The woman detective, Inspector Miskin, had said: “That’s unusual for a first offence. He’d done it before, hadn’t he?”

Yes, she admitted, he had done it before. But only once and in the same way. And what use was it sending him to prison? It had only made him bitter. He wouldn’t have gone to prison if Miss Aldridge had defended him. She got people off who were far worse than Kenny — murderers, rapists, people accused of major fraud. Nothing happened to them. Kenny hadn’t hurt anyone, hadn’t cheated anyone. He was kind and gentle. He couldn’t even stamp on an insect. Now he was in prison and her mother couldn’t visit because of the agoraphobia, and Gran mustn’t be told because Gran always criticized her mum about how she’d brought up her children.

The two detectives hadn’t argued with her, hadn’t criticized any more than they had been openly sympathetic. But somehow she had told them other things, things that weren’t her business which they didn’t need to know. She had confided about the gossip in Chambers over Mr. Langton’s successor, about the rumour that Miss Aldridge was interested, the changes she might make.

Inspector Miskin had asked, “How do you know this?”

But of course she knew it. Chambers was a hotbed of gossip. People spoke in front of her. Gossip permeated the very air as if by a mysterious process of osmosis. She had told them about her friendship with the Naughtons. It was Harry Naughton, the Senior Clerk, who had got her the job. She and her mother and Gran lived close to him and his family, and she went to the same church. She had been looking for a job when the vacancy came up in Chambers and he had recommended her. At first she had been only the junior typist, but when Miss Justin retired after thirty years, she had been invited to take over her job and her own had been filled by a temp. The last temp hadn’t been satisfactory, so, for the past two weeks, she had been managing on her own. She was still on trial, but she hoped her appointment as Chambers secretary would be confirmed at the next Chambers meeting.

It was Inspector Miskin who had asked: “If Miss Aldridge had been appointed Head of Chambers, would she have suggested you as secretary?”

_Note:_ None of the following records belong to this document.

-- ==== Sys2Proof/Machine/TimeBase.lean ====
section
/-! DEFINITION. Windrose and Cadence (chapter 02): passing of time, steps and slews, the DPLL states, the software servo,
captures, the two-step FIFO, lane calibration and the issue of ticks. -/

namespace Sys2Proof.Machine

/-! ### Passing of time -/

/-- DPLL states of R42. -/
def dFREERUN : Nat := 0
/-- ACQUIRE. -/
def dACQUIRE : Nat := 1
/-- LOCKED. -/
def dLOCKED : Nat := 2
/-- HOLDOVER. -/
def dHOLDOVER : Nat := 3

/-- Frequency offset of DPLL B against TCXO_IN in 10⁻¹³: none in FREERUN, what it kept in HOLDOVER, else its reference's (R41, R42). -/
def State.offB (s : State) : Int :=
  let d := s.rd F.WRS_STATUS_DPLLB_STATE
  if d = dFREERUN then 0 else if d = dHOLDOVER then s.tb.holdB else s.tb.freqB

/-- Offset that DPLLA_FREF brings to DPLL A: none, DPLL B's, CLK10M_IN's (R41, R44). -/
def State.offRef (s : State) : Int :=
  match s.rd F.WRS_CTRL_DPLLA_FREF with
  | 1 => s.offB
  | 2 => s.tb.freqC
  | _ => 0

/-- Frequency offset of DPLL A in 10⁻¹³: what it kept in HOLDOVER, else its reference's and the servo's or loop's (R42, R45). -/
def State.offA (s : State) : Int := if s.rd F.WRS_STATUS_DPLLA_STATE = dHOLDOVER then s.tb.holdA else s.offRef + s.tb.freqA

/-- Units of Windrose time in an elapsed nanosecond, without a slew. -/
def State.rateA (s : State) : Nat := max 1 ((tuNs : Int) + 128 * s.offA).toNat

/-- Units that a slew adds or takes per elapsed nanosecond: RATE ppb (R46, log entry 127). -/
def State.slewRate (s : State) : Nat := max 1 (s.rd F.WRS_SLEW_RATE) * 128 * 10 ^ 4

/-- The part of a slew of `left` applied in `e` elapsed nanoseconds at `p` units each. -/
def slewIn (left : Int) (p e : Nat) : Int :=
  if left.natAbs ≤ p * e then left else if left < 0 then -(p * e : Nat) else (p * e : Nat)

/-- Windrose time that `e` elapsed nanoseconds bring. -/
def State.unitsIn (s : State) (e : Nat) : Nat := ((s.rateA * e : Nat) + slewIn s.tb.slewLeft s.slewRate e).toNat

/-- The whole elapsed nanoseconds that `d` units of Windrose time take: the most that bring no more than `d`. -/
def State.nsIn (s : State) (d : Nat) : Nat :=
  let l := s.tb.slewLeft
  let p := s.slewRate
  let n := l.natAbs / p
  let q := if l < 0 then s.rateA - p else s.rateA + p
  if d < n * q then d / q else max n (((d : Int) - l).toNat / s.rateA)

/-- A pause timer runs at Windrose time `t16` (R153). -/
def PauseTimer.runs (p : PauseTimer) (t16 : Nat) : Bool := decide (p.start ≤ t16) && decide (t16 < p.stop)

/-- The traffic class of PFC priority `p` on a port (LPT_PFC_MAP). -/
def State.priTc (s : State) (port p : Nat) : Nat := bits (s.rd (F.LPT_PFC_MAP_PRI_TC.at port)) (3 * p + 2) (3 * p)

/-- Class `t` of a port is paused: the timer of a priority mapped to it runs (R153). -/
def State.paused (s : State) (port t : Nat) : Bool :=
  s.pauses.any (fun p => p.port == port && s.priTc port p.pri == t && p.runs s.t16)

/-- The part of `[a, b)` (2⁻¹⁶ ns) that a pause timer covers, as an interval. -/
def PauseTimer.within (p : PauseTimer) (a b : Nat) : Nat × Nat := (max a p.start, min b p.stop)

/-- Length of the union of intervals given in order of their start. -/
def unionLen (m : Nat) : List (Nat × Nat) → Nat
  | [] => 0
  | (a, b) :: l => let a' := max a m; if a' < b then (b - a') + unionLen b l else unionLen m l

/-- Insertion by first component. -/
def insertBy (x : Nat × Nat) : List (Nat × Nat) → List (Nat × Nat)
  | [] => [x]
  | y :: l => if x.1 ≤ y.1 then x :: y :: l else y :: insertBy x l

/-- The time in `[a, b)` (2⁻¹⁶ ns) during which class `t` of `port` is paused. -/
def State.pausedIn (s : State) (port t a b : Nat) : Nat :=
  let l := (s.pauses.filter (fun p => p.port == port && s.priTc port p.pri == t)).map (fun p => p.within a b)
  unionLen a (l.foldl (fun acc x => insertBy x acc) [])

/-- Count PAUSED_NS of one class as time passes from `a` to `b`: whole nanoseconds, the fraction carried (R153). -/
def State.countPause (s : State) (port t a b : Nat) : State :=
  let d := s.pausedIn port t a b
  if d = 0 then s else
  let k := port * 8 + t
  let tot := mget (fun _ => 0) s.pauseFrac k + d
  let s := s.cnt (R.LPT_CNT.on port) ((24 + t) * 8) (tot / 65536)
  { s with pauseFrac := mset (fun _ => 0) s.pauseFrac k (tot % 65536) }

/-- Count PAUSED_NS of every class with a pause timer as time passes from `a` to `b` (2⁻¹⁶ ns). -/
def State.countPauses (s : State) (a b : Nat) : State :=
  let keys := (s.pauses.map (fun p => p.port * 8 + s.priTc p.port p.pri)).eraseDups
  foldS keys (fun k s => s.countPause (k / 8) (k % 8) a b) s

/-- Whole seconds of the current HOLDOVER of DPLL A, saturating (WRS_HOLDOVER). -/
def State.countHoldover (s : State) : State :=
  if s.rd F.WRS_STATUS_DPLLA_STATE = 3 then
    s.wr F.WRS_HOLDOVER_SECONDS (min ((s.tb.up - s.tb.holdAt) / 10 ^ 9) (2 ^ 32 - 1))
  else s

/-- The counters are kept as they stand at the instant of a tick (R70, R449). -/
def State.freeze (s : State) : State :=
  { s with svy := { s.svy with pre := some { regs := s.regs, ents := s.sq.ents, stm := s.stm, eng := s.engCnt, hits := s.acl.hits } } }

/-- No counters are kept. -/
def State.thaw (s : State) : State := { s with svy := { s.svy with pre := none } }

/-- Let Windrose time pass by `d` units without a step, of which `e` whole elapsed nanoseconds end within it and `rem` units lie
after the last; the slew in progress goes on and SLEWING clears at its end (R46). -/
def State.elapse (s : State) (d e rem : Nat) : State :=
  let a := s.t16
  let left := s.tb.slewLeft - slewIn s.tb.slewLeft s.slewRate e
  let s1 := { s with tb := { s.tb with
    now := s.tb.now + d, up := s.tb.up + e, rem := rem, clk := s.tb.clk + d, slewLeft := left } }
  let s1 := if s.tb.slewLeft ≠ 0 ∧ left = 0 then s1.wr F.WRS_STATUS_SLEWING 0 else s1
  let tick := s.tickNs s.tb.nextTick * 65536
  if s.running && decide (a < tick) && decide (tick ≤ s1.t16) then
    ((s1.countPauses a tick).freeze.countPauses tick s1.t16).countHoldover
  else (s1.countPauses a s1.t16).countHoldover

/-- Let time pass until Windrose time `target` (units) at DPLL A's frequency with the slew in progress (R45, R46); no effect when it
has passed. -/
def State.advanceTo (s : State) (target : Nat) : State :=
  if s.tb.now < target then
    let d := target - s.tb.now
    let e := s.nsIn (s.tb.rem + d)
    s.elapse d e (s.tb.rem + d - s.unitsIn e)
  else s

/-- Let time pass until elapsed time `up` nanoseconds; no effect when it has passed. -/
def State.advanceUp (s : State) (up : Nat) : State :=
  if s.tb.up < up then let e := up - s.tb.up; s.elapse (s.unitsIn e - s.tb.rem) e 0 else s

/-- `k`/32 ns pass, the resolution of hardware stamps (R38). -/
def State.passPart (s : State) (k : Nat) : State := s.advanceTo (s.tb.now + k * 2048 * tuFrac)

/-- One nanosecond passes on an idle block (log entry 2). -/
def State.idle (s : State) : State := if s.inMode mDORMANT then s else s.advanceUp (s.tb.up + 1)

/-- A period of the 1,562.5 MHz time clock in units (R41). -/
def timeClk : Nat := tuNs / 100 * 64

/-- The time a capture sees: that before a step in the same period of the time clock (R48). -/
def State.capTime (s : State) : Nat :=
  match s.tb.pre with
  | some (c, t) => if s.tb.clk / timeClk = c / timeClk then t + (s.tb.clk - c) else s.tb.now
  | none => s.tb.now

/-- That time in units of 2⁻¹⁶ ns. -/
def State.cap16 (s : State) : Nat := s.capTime / tuFrac

/-! ### Steps of time (R48, R69) -/

/-- A step reaches the performance monitor: the bins in use are SUSPECT, and a forward step applies the closing instants it passes,
but in LULL, where they wait for wake step W6 (R171). -/
def State.pmStep (s : State) (fwd : Bool) : State :=
  let s := { s.pmSuspect with pmLate := none }
  if fwd && !s.inMode mLULL then s.pmCatchUp true (s.ns / 10 ^ 9) else s

/-- Windrose time becomes `t` (units) by a step: TIME_SET and the EG1 event (R48); with Cadence running, STEPPED and
CAD_STEPPED, and a forward step passes over tick numbers (R69), as it does over those before a first tick still to come. A slew in
progress ends (log entry 127). -/
def State.stepTo (s : State) (t : Nat) : State :=
  let fwd := decide (s.tb.now < t)
  let before := s.capTime
  let s := s.thaw.puntStep t
  let s := { s with tb := { s.tb with now := t, slewLeft := 0, pre := some (s.tb.clk, before) } }
  let s := ((s.wr F.WRS_STATUS_SLEWING 0).wr F.WRS_STATUS_TIME_SET 1).raise (eg 1 7)
  let s := s.pmStep fwd
  let n := max s.tb.nextTick (s.tickFrom ((t + (tuFrac - 1)) / tuFrac))
  if !s.running then (if fwd ∧ s.on F.CAD_CTRL_EN then { s with tb := { s.tb with nextTick := n } } else s) else
  let s := (s.wr F.CAD_STATUS_STEPPED 1).raise (eg 2 8)
  if !fwd then s else
  let s := s.wr64 R.CAD_SKIPPED (n - s.tb.nextTick)
  { s with tb := { s.tb with nextTick := n }, shp := { s.shp with owed := s.shp.owed + (n - s.tb.nextTick) } }

/-! ### DPLLs (R42–R44) -/

/-- The entries of a history that its last 60 s need. -/
def trim60 (up : Nat) : List (Nat × Int) → List (Nat × Int)
  | [] => []
  | x :: l => if x.1 + 60 * 10 ^ 9 ≤ up then [x] else x :: trim60 up l

/-- Sum over the last 60 s before `up` of offset × time, of a history newest first whose last value held until `e`. -/
def sum60 (up e : Nat) : List (Nat × Int) → Int
  | [] => 0
  | (t, f) :: l => f * ((e - max t (up - 60 * 10 ^ 9) : Nat) : Int) + sum60 up (min e t) l

/-- The offsets applied from now on enter the histories. -/
def State.noteFreq (s : State) : State :=
  let up := s.tb.up
  { s with tb := { s.tb with histA := trim60 up ((up, s.offA) :: s.tb.histA), histB := trim60 up ((up, s.offB) :: s.tb.histB) } }

/-- A free offset of at most `m` in either direction. -/
def State.drawOffset (s : State) (m : Nat) : Int × State :=
  let (v, s) := s.draw
  (((v.toNat % (2 * m + 1) : Nat) : Int) - m, s)

/-- DPLL A's own loop sets its frequency while a PPS input is selected (R45, log entry 127). -/
def State.loopFreq (s : State) : State :=
  let (f, s) := s.drawOffset (10 ^ 9)
  { s with tb := { s.tb with freqA := f } }.noteFreq

/-- DPLL B follows its reference, within ±20 ppm of TCXO_IN (R41, R43). -/
def State.followB (s : State) : State :=
  let (f, s) := s.drawOffset (2 * 10 ^ 8)
  { s with tb := { s.tb with freqB := f } }.noteFreq

/-- CLK10M_IN has come within limits. -/
def State.followC (s : State) : State :=
  let (f, s) := s.drawOffset (2 * 10 ^ 8)
  { s with tb := { s.tb with freqC := f } }.noteFreq

/-- Move DPLL A to state `n`; a change raises its EG1 event (R42). -/
def State.dpllA (s : State) (n : Nat) : State :=
  if s.rd F.WRS_STATUS_DPLLA_STATE = n then s else
  let s := (s.wr F.WRS_STATUS_DPLLA_STATE n).raise (eg 1 0)
  if n = dLOCKED then { s with tb := { s.tb with lockAtA := s.tb.up } }
  else if n = dHOLDOVER then { s.wr F.WRS_HOLDOVER_SECONDS 0 with tb := { s.tb with holdAt := s.tb.up } }
  else s

/-- Move DPLL B to state `n`. -/
def State.dpllB (s : State) (n : Nat) : State :=
  if s.rd F.WRS_STATUS_DPLLB_STATE = n then s else
  let s := (s.wr F.WRS_STATUS_DPLLB_STATE n).raise (eg 1 1)
  if n = dLOCKED then { s with tb := { s.tb with lockAtB := s.tb.up } } else s

/-- DPLL A leaves LOCKED without its reference: HOLDOVER at the average of its last 60 s, or FREERUN within 60 s of LOCKED (R42). -/
def State.loseA (s : State) : State :=
  let up := s.tb.up
  if s.rd F.WRS_STATUS_DPLLA_STATE ≠ dLOCKED then s
  else if up < s.tb.lockAtA + 60 * 10 ^ 9 then (s.dpllA dFREERUN).noteFreq
  else
    let f := sum60 up up s.tb.histA / (60 * 10 ^ 9)
    ({ s with tb := { s.tb with holdA := f } }.dpllA dHOLDOVER).noteFreq

/-- DPLL B loses its selected reference. -/
def State.loseB (s : State) : State :=
  let up := s.tb.up
  if s.rd F.WRS_STATUS_DPLLB_STATE ≠ dLOCKED then s
  else if up < s.tb.lockAtB + 60 * 10 ^ 9 then (s.dpllB dFREERUN).noteFreq
  else
    let f := sum60 up up s.tb.histB / (60 * 10 ^ 9)
    ({ s with tb := { s.tb with holdB := f } }.dpllB dHOLDOVER).noteFreq

/-- A selected reference of DPLL A is present and qualified: FREERUN and HOLDOVER move to ACQUIRE. -/
def State.gainA (s : State) : State :=
  let d := s.rd F.WRS_STATUS_DPLLA_STATE
  if decide (d = dFREERUN) || decide (d = dHOLDOVER) then (s.dpllA dACQUIRE).loopFreq else s

/-- A selected reference of DPLL B is present and qualified. -/
def State.gainB (s : State) : State :=
  let d := s.rd F.WRS_STATUS_DPLLB_STATE
  if decide (d = dFREERUN) || decide (d = dHOLDOVER) then (s.dpllB dACQUIRE).followB else s

/-- Both DPLLs hold their last frequency (R529); one in FREERUN never enters HOLDOVER (R42, log entry 127). -/
def State.holdLast (s : State) : State :=
  let a := s.offA
  let b := s.offB
  let s := { s with tb := { s.tb with holdA := a, holdB := b } }
  let s := if s.rd F.WRS_STATUS_DPLLA_STATE = dFREERUN then s else s.dpllA dHOLDOVER
  (if s.rd F.WRS_STATUS_DPLLB_STATE = dFREERUN then s else s.dpllB dHOLDOVER).noteFreq

/-- The PPS input DPLL A follows: the one DPLLA_PREF names, or the other after a fallback (R43); none with the servo. -/
def State.ppsA (s : State) : Option Nat :=
  match s.rd F.WRS_CTRL_DPLLA_PREF with
  | 1 => some (if s.tb.fellBack then 1 else 0)
  | 2 => some (if s.tb.fellBack then 0 else 1)
  | _ => none

/-- The servo is selected. -/
def State.servo (s : State) : Bool := decide (s.rd F.WRS_CTRL_DPLLA_PREF = 0)

/-- The REF_OK bit DPLL B follows, by DPLLB_REF: CLK10M_IN or the recovered clock of WRS_RCLK; none otherwise. -/
def State.refB (s : State) : Option Nat :=
  match s.rd F.WRS_CTRL_DPLLB_REF with
  | 1 => some 2
  | 2 => if s.rd F.WRS_RCLK_PORT < 146 then some 3 else none
  | _ => none

/-- REF_OK bit of reference `r`. -/
def State.refOk (s : State) (r : Nat) : Bool := bitN (s.rd F.WRS_STATUS_REF_OK) r

/-- Write a REF_OK bit; a change raises REF_CHANGE (R43). -/
def State.setRef (s : State) (r : Nat) (ok : Bool) : State :=
  if s.refOk r = ok then s else
  let v := s.rd F.WRS_STATUS_REF_OK
  (s.wr F.WRS_STATUS_REF_OK (if ok then setBit v r else v - 2 ^ r)).raise (eg 1 2)

/-- The last edge of PPS input `i`. -/
def State.ppsLast (s : State) (i : Nat) : Option Nat := mget (fun _ => (none : Option Nat)) s.tb.ppsAt i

“Oh no, I don’t think so. Not after what happened. And I think she wanted to replace Harry with a practice manager, and if that happened the new practice manager would probably want a say in how the staff were organized.”

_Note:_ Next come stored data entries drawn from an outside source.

-- ==== Sys2Proof/Machine/Gal.lean ====
section
/-! DEFINITION. Galleries and threads (R274–R288, R306–R334): registers, data space, tokens, notifications, flues, issue,
dispatch, halts, service states. -/

namespace Sys2Proof.Machine

/-! ### Access -/

/-- Gallery `g`. -/
def State.galI (s : State) (g : Nat) : Gal := mget (fun _ => {}) s.gal g

/-- Update gallery `g`. -/
def State.galUpd (s : State) (g : Nat) (f : Gal → Gal) : State := { s with gal := mupd (fun _ => {}) s.gal g f }

/-- Thread `i` = 8e + t of gallery `g`. -/
def State.thrI (s : State) (g i : Nat) : Thr := mget (fun _ => {}) (s.galI g).thr i

/-- Update a thread. -/
def State.thrUpd (s : State) (g i : Nat) (f : Thr → Thr) : State :=
  s.galUpd g (fun x => { x with thr := mupd (fun _ => {}) x.thr i f })

/-- GAL_STATUS.STATE (R330). -/
def State.galState (s : State) (g : Nat) : Nat := s.rd (F.GAL_STATUS_STATE.at g)
/-- OFF. -/
def gOFF : Nat := 0
/-- LOADING. -/
def gLOADING : Nat := 1
/-- IN_SERVICE. -/
def gSERVICE : Nat := 2
/-- DRAINING. -/
def gDRAINING : Nat := 3
/-- TEST. -/
def gTEST : Nat := 4

/-- The gallery's threads run. -/
def State.galRuns (s : State) (g : Nat) : Bool := let x := s.galState g; x == gLOADING || x == gSERVICE || x == gDRAINING

/-- A GAL counter, by its offset (R334). -/
def State.galCnt (s : State) (g off : Nat) (n : Nat := 1) : State := s.cnt (R.GAL_CNT.on g) off n

/-- Set a bit of GAL_EVT (R334). -/
def State.galEvt (s : State) (g : Nat) (f : Fld) : State :=
  s.setEvt (R.GAL_EVT.at g) (R.GAL_EVT_EN.at g) (f.at g) (eg 10 g)

/-- The lull program runs (R300). -/
def State.lull (s : State) : Bool := s.inMode mLULL

/-! ### Registers and predicates (R278) -/

/-- G register `r`; G0 reads zero. -/
def State.rg (s : State) (g i r : Nat) : Nat := if r = 0 then 0 else mget (fun _ => 0) (s.thrI g i).regs r % 2 ^ 64

/-- Write G register `r`; a write of G0 is discarded. -/
def State.rgSet (s : State) (g i r v : Nat) : State :=
  if r = 0 then s else s.thrUpd g i (fun x => { x with regs := mset (fun _ => 0) x.regs r (v % 2 ^ 64) })

/-- Predicate `p`; P0 reads 1. -/
def State.pd (s : State) (g i p : Nat) : Bool := if p = 0 then true else bitN (s.thrI g i).preds p

/-- Write predicate `p`; a write of P0 is discarded. -/
def State.pdSet (s : State) (g i p : Nat) (v : Bool) : State :=
  if p = 0 then s else
  s.thrUpd g i (fun x => { x with preds := if v then setBit x.preds p else if bitN x.preds p then x.preds - 2 ^ p else x.preds })

/-! ### Data space (R280–R282) -/

/-- The regions of the data space: scratchpad and alias, gallery memory, SH and GSH. -/
inductive MemKind where
  | scr | gm | sh
  deriving DecidableEq, Repr

/-- Region and key of the 8-byte word at address `a` as thread `i` sees it. -/
def memKey (i a : Nat) : Option (MemKind × Nat) :=
  let e := i / 8
  if a < 0x10000 then some (.scr, e * 8192 + a / 8)
  else if a < 0x11000 then some (.scr, e * 8192 + (0x8000 + 0x1000 * (i % 8) + (a - 0x10000)) / 8)
  else if 0x100000 ≤ a ∧ a < 0x300000 then some (.gm, 0x10000 + (a - 0x100000) / 8)
  else if 0x400000 ≤ a ∧ a < 0x400200 then some (.sh, 0x60000 + (a - 0x400000) / 8)
  else if 0x401000 ≤ a ∧ a < 0x401040 then some (.sh, 0x60100 + 8 * e + (a - 0x401000) / 8)
  else none

/-- An 8-byte word of a gallery's memories. -/
def State.gw (s : State) (g k : Nat) : Nat := mget (fun _ => 0) (s.galI g).mem k

/-- Set an 8-byte word. -/
def State.gwSet (s : State) (g k v : Nat) : State :=
  s.galUpd g (fun x => { x with mem := mset (fun _ => 0) x.mem k (v % 2 ^ 64) })

/-- The fault of an access of `n` bytes at `a`: 0 none, 3 FLT_ADDR, 4 FLT_ALIGN (R280, R281); `atom` for ATOM. -/
def memFault (i a n : Nat) (atom : Bool) : Nat :=
  if 2 ^ 32 ≤ a then 3
  else match memKey i a, memKey i (a + n - 1) with
    | some (k, _), some _ =>
      if atom ∧ k = .scr then 3
      else if k = .sh ∧ n ≠ 8 then 4
      else if a % n ≠ 0 then 4 else 0
    | _, _ => 3

/-- Read `n` bytes at an address that does not fault, little-endian (R281). -/
def State.memRd (s : State) (g i a n : Nat) : Nat :=
  match memKey i a with
  | some (_, k) => s.gw g k / 256 ^ (a % 8) % 256 ^ n
  | none => 0

/-- Write `n` bytes at an address that does not fault. -/
def State.memWr (s : State) (g i a n v : Nat) : State :=
  match memKey i a with
  | some (_, k) =>
    let w := s.gw g k
    let o := a % 8
    s.gwSet g k (w - w / 256 ^ o % 256 ^ n * 256 ^ o + v % 256 ^ n * 256 ^ o)
  | none => s

/-- Write a byte string at an address, byte by byte. -/
def State.memPut (s : State) (g i a : Nat) : Bytes → State
  | [] => s
  | b :: l => State.memPut (s.memWr g i a 1 b.toNat) g i (a + 1) l

/-- Read `n` bytes. -/
def State.memGet (s : State) (g i a : Nat) : Nat → Bytes
  | 0 => []
  | n + 1 => BitVec.ofNat 8 (s.memRd g i a 1) :: State.memGet s g i (a + 1) n

/-- A range of `n` bytes at `a` lies in the scratchpad or the alias (R288). -/
def inScratch (a n : Nat) : Bool := decide (a + n ≤ 0x10000) || (decide (0x10000 ≤ a) && decide (a + n ≤ 0x11000))

/-- The fault of a result buffer of `n` bytes: FLT_ADDR outside the scratchpad, FLT_ALIGN when not 8-byte aligned
(R288). -/
def bufFault (a n : Nat) : Nat := if !inScratch a n then 3 else if a % 8 ≠ 0 then 4 else 0

/-! ### Notifications and halts (R299, R320–R324) -/

/-- A notification (R321). -/
def noteWord (cause i code idx : Nat) : Nat :=
  2 ^ 63 + cause % 256 * 2 ^ 48 + i / 8 * 2 ^ 44 + i % 8 * 2 ^ 40 + code % 65536 * 2 ^ 16 + idx % 65536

She was amazed now how much she had confided to them. But there were two things she hadn’t told them.

At the end she had said, trying not to cry, trying to retain some shreds of dignity: “I hated her for not helping Kenny. Or perhaps it was because she was so contemptuous about it — contemptuous to me. Now I feel awful because I did hate her and she’s dead. But I didn’t kill her. I couldn’t.”

Inspector Miskin had said: “We have reason to believe that Miss Aldridge was alive at a quarter to eight. You say you were home by seven-thirty. If your mother and grandmother confirm that, then you can’t have killed her. Don’t worry.”

So they had never really suspected her. Then why so long in questioning? Why had they bothered? She thought she knew the answer and her cheeks burned.